_Exercise requirements_. Please set down every record exactly as it appears below.

Stored data entries:

----

-- ==== Sys2Proof/Certificates/Slice0/Obligations.lean ====
section
/-! DEFINITION. The statements about the model, one `def Obligations.<Name> : Prop` each, in the order of the spec's files. A statement about `exec` speaks of the state in which `pc` is already the fetch address plus 2 (R102), so the fetch address is `pc - 2` there (notes/assumptions/4.md). A statement about a step of the host is for every draw `r` of that step. -/

open Sys2Proof Sys2Proof.Machine

/-! ### Encoding (30_encoding.md) -/

/-- Every well-formed instruction is decoded from its own word, with every operand at every value its field admits (R71, R72, R76). -/
def Obligations.DecodeOfEncodeIsTheInstruction : Prop :=
  ∀ i : Instr, i.wellFormed = true → decode (encode i) = .ok i

/-- A word that decodes is the word of the instruction it decodes to, so each such word has one meaning and no bit of it is dropped; the instruction is well-formed (R76, R84: bits 11 to 0 of classes E and F included). -/
def Obligations.EncodeOfDecodeIsTheWord : Prop :=
  ∀ (op : Word) (i : Instr), decode op = .ok i → encode i = op ∧ i.wellFormed = true

/-- R76: `op & mask = match` selects the row's instruction with its fields at the bit positions of R71; no two rows overlap; a word that matches no row is invalid and executing it raises `InvalidOpcode`. -/
def Obligations.OpcodeMapRowsSelectTheirInstructions : Prop :=
  (∀ op : Word,
    (op &&& 0xFFFF#16 = 0x00E0#16 → decode op = .ok .cls) ∧
    (op &&& 0xFFFF#16 = 0x00EE#16 → decode op = .ok .ret) ∧
    (op &&& 0xF000#16 = 0x1000#16 → decode op = .ok (.jp (op.extractLsb' 0 12))) ∧
    (op &&& 0xF000#16 = 0x2000#16 → decode op = .ok (.call (op.extractLsb' 0 12))) ∧
    (op &&& 0xF000#16 = 0x3000#16 →
      decode op = .ok (.seImm (regOf (op.extractLsb' 8 4)) (op.extractLsb' 0 8))) ∧
    (op &&& 0xF000#16 = 0x4000#16 →
      decode op = .ok (.sneImm (regOf (op.extractLsb' 8 4)) (op.extractLsb' 0 8))) ∧
    (op &&& 0xF00F#16 = 0x5000#16 →
      decode op = .ok (.seReg (regOf (op.extractLsb' 8 4)) (regOf (op.extractLsb' 4 4)))) ∧
    (op &&& 0xF000#16 = 0x6000#16 →
      decode op = .ok (.ldImm (regOf (op.extractLsb' 8 4)) (op.extractLsb' 0 8))) ∧
    (op &&& 0xF000#16 = 0x7000#16 →
      decode op = .ok (.addImm (regOf (op.extractLsb' 8 4)) (op.extractLsb' 0 8))) ∧
    (op &&& 0xF00F#16 = 0x8000#16 →
      decode op = .ok (.ldReg (regOf (op.extractLsb' 8 4)) (regOf (op.extractLsb' 4 4)))) ∧
    (op &&& 0xF00F#16 = 0x8001#16 →
      decode op = .ok (.orReg (regOf (op.extractLsb' 8 4)) (regOf (op.extractLsb' 4 4)))) ∧
    (op &&& 0xF00F#16 = 0x8002#16 →
      decode op = .ok (.andReg (regOf (op.extractLsb' 8 4)) (regOf (op.extractLsb' 4 4)))) ∧
    (op &&& 0xF00F#16 = 0x8003#16 →
      decode op = .ok (.xorReg (regOf (op.extractLsb' 8 4)) (regOf (op.extractLsb' 4 4)))) ∧
    (op &&& 0xF00F#16 = 0x8004#16 →
      decode op = .ok (.addReg (regOf (op.extractLsb' 8 4)) (regOf (op.extractLsb' 4 4)))) ∧
    (op &&& 0xF00F#16 = 0x8005#16 →
      decode op = .ok (.subReg (regOf (op.extractLsb' 8 4)) (regOf (op.extractLsb' 4 4)))) ∧
    (op &&& 0xF00F#16 = 0x8006#16 →
      decode op = .ok (.shrReg (regOf (op.extractLsb' 8 4)) (regOf (op.extractLsb' 4 4)))) ∧
    (op &&& 0xF00F#16 = 0x8007#16 →
      decode op = .ok (.subnReg (regOf (op.extractLsb' 8 4)) (regOf (op.extractLsb' 4 4)))) ∧
    (op &&& 0xF00F#16 = 0x9000#16 →
      decode op = .ok (.sneReg (regOf (op.extractLsb' 8 4)) (regOf (op.extractLsb' 4 4)))) ∧
    (op &&& 0xF000#16 = 0xA000#16 → decode op = .ok (.ldI (op.extractLsb' 0 12))) ∧
    (op &&& 0xF000#16 = 0xB000#16 → decode op = .ok (.jpV0 (op.extractLsb' 0 12))) ∧
    (op &&& 0xF000#16 = 0xC000#16 →
      decode op = .ok (.rnd (regOf (op.extractLsb' 8 4)) (op.extractLsb' 0 8))) ∧
    (op &&& 0xF000#16 = 0xD000#16 →
      decode op = .ok (.drw (regOf (op.extractLsb' 8 4)) (regOf (op.extractLsb' 4 4))
        (op.extractLsb' 0 4).toNat)) ∧
    (op &&& 0xF000#16 = 0xE000#16 → decode op = .ok (.rsve (op.extractLsb' 0 12))) ∧
    (op &&& 0xF000#16 = 0xF000#16 → decode op = .ok (.rsvf (op.extractLsb' 0 12)))) ∧
  opcodeRows.Pairwise (fun r q => ∀ op : Word, ¬(op &&& r.mask = r.pattern ∧ op &&& q.mask = q.pattern)) ∧
  (∀ op : Word, (∀ r ∈ opcodeRows, op &&& r.mask ≠ r.pattern) →
    (∃ e, decode op = .error e) ∧
    ∀ s : State, s.halted = false → fetch s = some op →
      step s = .next { s with pc := s.pc + 2, halted := true, faultCause := .invalidOpcode,
                              faultOpcode := op, faultPc := s.pc })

----

_Solution_.
-- ==== Sys2Proof/Certificates/Slice0/Obligations.lean ====
section
/-! DEFINITION. The statements about the model, one `def Obligations.<Name> : Prop` each, in the order of the spec's files. A statement about `exec` speaks of the state in which `pc` is already the fetch address plus 2 (R102), so the fetch address is `pc - 2` there (notes/assumptions/4.md). A statement about a step of the host is for every draw `r` of that step. -/

open Sys2Proof Sys2Proof.Machine

/-! ### Encoding (30_encoding.md) -/

/-- Every well-formed instruction is decoded from its own word, with every operand at every value its field admits (R71, R72, R76). -/
def Obligations.DecodeOfEncodeIsTheInstruction : Prop :=
  ∀ i : Instr, i.wellFormed = true → decode (encode i) = .ok i

/-- A word that decodes is the word of the instruction it decodes to, so each such word has one meaning and no bit of it is dropped; the instruction is well-formed (R76, R84: bits 11 to 0 of classes E and F included). -/
def Obligations.EncodeOfDecodeIsTheWord : Prop :=
  ∀ (op : Word) (i : Instr), decode op = .ok i → encode i = op ∧ i.wellFormed = true

/-- R76: `op & mask = match` selects the row's instruction with its fields at the bit positions of R71; no two rows overlap; a word that matches no row is invalid and executing it raises `InvalidOpcode`. -/
def Obligations.OpcodeMapRowsSelectTheirInstructions : Prop :=
  (∀ op : Word,
    (op &&& 0xFFFF#16 = 0x00E0#16 → decode op = .ok .cls) ∧
    (op &&& 0xFFFF#16 = 0x00EE#16 → decode op = .ok .ret) ∧
    (op &&& 0xF000#16 = 0x1000#16 → decode op = .ok (.jp (op.extractLsb' 0 12))) ∧
    (op &&& 0xF000#16 = 0x2000#16 → decode op = .ok (.call (op.extractLsb' 0 12))) ∧
    (op &&& 0xF000#16 = 0x3000#16 →
      decode op = .ok (.seImm (regOf (op.extractLsb' 8 4)) (op.extractLsb' 0 8))) ∧
    (op &&& 0xF000#16 = 0x4000#16 →
      decode op = .ok (.sneImm (regOf (op.extractLsb' 8 4)) (op.extractLsb' 0 8))) ∧
    (op &&& 0xF00F#16 = 0x5000#16 →
      decode op = .ok (.seReg (regOf (op.extractLsb' 8 4)) (regOf (op.extractLsb' 4 4)))) ∧
    (op &&& 0xF000#16 = 0x6000#16 →
      decode op = .ok (.ldImm (regOf (op.extractLsb' 8 4)) (op.extractLsb' 0 8))) ∧
    (op &&& 0xF000#16 = 0x7000#16 →
      decode op = .ok (.addImm (regOf (op.extractLsb' 8 4)) (op.extractLsb' 0 8))) ∧
    (op &&& 0xF00F#16 = 0x8000#16 →
      decode op = .ok (.ldReg (regOf (op.extractLsb' 8 4)) (regOf (op.extractLsb' 4 4)))) ∧
    (op &&& 0xF00F#16 = 0x8001#16 →
      decode op = .ok (.orReg (regOf (op.extractLsb' 8 4)) (regOf (op.extractLsb' 4 4)))) ∧
    (op &&& 0xF00F#16 = 0x8002#16 →
      decode op = .ok (.andReg (regOf (op.extractLsb' 8 4)) (regOf (op.extractLsb' 4 4)))) ∧
    (op &&& 0xF00F#16 = 0x8003#16 →
      decode op = .ok (.xorReg (regOf (op.extractLsb' 8 4)) (regOf (op.extractLsb' 4 4)))) ∧
    (op &&& 0xF00F#16 = 0x8004#16 →
      decode op = .ok (.addReg (regOf (op.extractLsb' 8 4)) (regOf (op.extractLsb' 4 4)))) ∧
    (op &&& 0xF00F#16 = 0x8005#16 →
      decode op = .ok (.subReg (regOf (op.extractLsb' 8 4)) (regOf (op.extractLsb' 4 4)))) ∧
    (op &&& 0xF00F#16 = 0x8006#16 →
      decode op = .ok (.shrReg (regOf (op.extractLsb' 8 4)) (regOf (op.extractLsb' 4 4)))) ∧
    (op &&& 0xF00F#16 = 0x8007#16 →
      decode op = .ok (.subnReg (regOf (op.extractLsb' 8 4)) (regOf (op.extractLsb' 4 4)))) ∧
    (op &&& 0xF00F#16 = 0x9000#16 →
      decode op = .ok (.sneReg (regOf (op.extractLsb' 8 4)) (regOf (op.extractLsb' 4 4)))) ∧
    (op &&& 0xF000#16 = 0xA000#16 → decode op = .ok (.ldI (op.extractLsb' 0 12))) ∧
    (op &&& 0xF000#16 = 0xB000#16 → decode op = .ok (.jpV0 (op.extractLsb' 0 12))) ∧
    (op &&& 0xF000#16 = 0xC000#16 →
      decode op = .ok (.rnd (regOf (op.extractLsb' 8 4)) (op.extractLsb' 0 8))) ∧
    (op &&& 0xF000#16 = 0xD000#16 →
      decode op = .ok (.drw (regOf (op.extractLsb' 8 4)) (regOf (op.extractLsb' 4 4))
        (op.extractLsb' 0 4).toNat)) ∧
    (op &&& 0xF000#16 = 0xE000#16 → decode op = .ok (.rsve (op.extractLsb' 0 12))) ∧
    (op &&& 0xF000#16 = 0xF000#16 → decode op = .ok (.rsvf (op.extractLsb' 0 12)))) ∧
  opcodeRows.Pairwise (fun r q => ∀ op : Word, ¬(op &&& r.mask = r.pattern ∧ op &&& q.mask = q.pattern)) ∧
  (∀ op : Word, (∀ r ∈ opcodeRows, op &&& r.mask ≠ r.pattern) →
    (∃ e, decode op = .error e) ∧
    ∀ s : State, s.halted = false → fetch s = some op →
      step s = .next { s with pc := s.pc + 2, halted := true, faultCause := .invalidOpcode,
                              faultOpcode := op, faultPc := s.pc })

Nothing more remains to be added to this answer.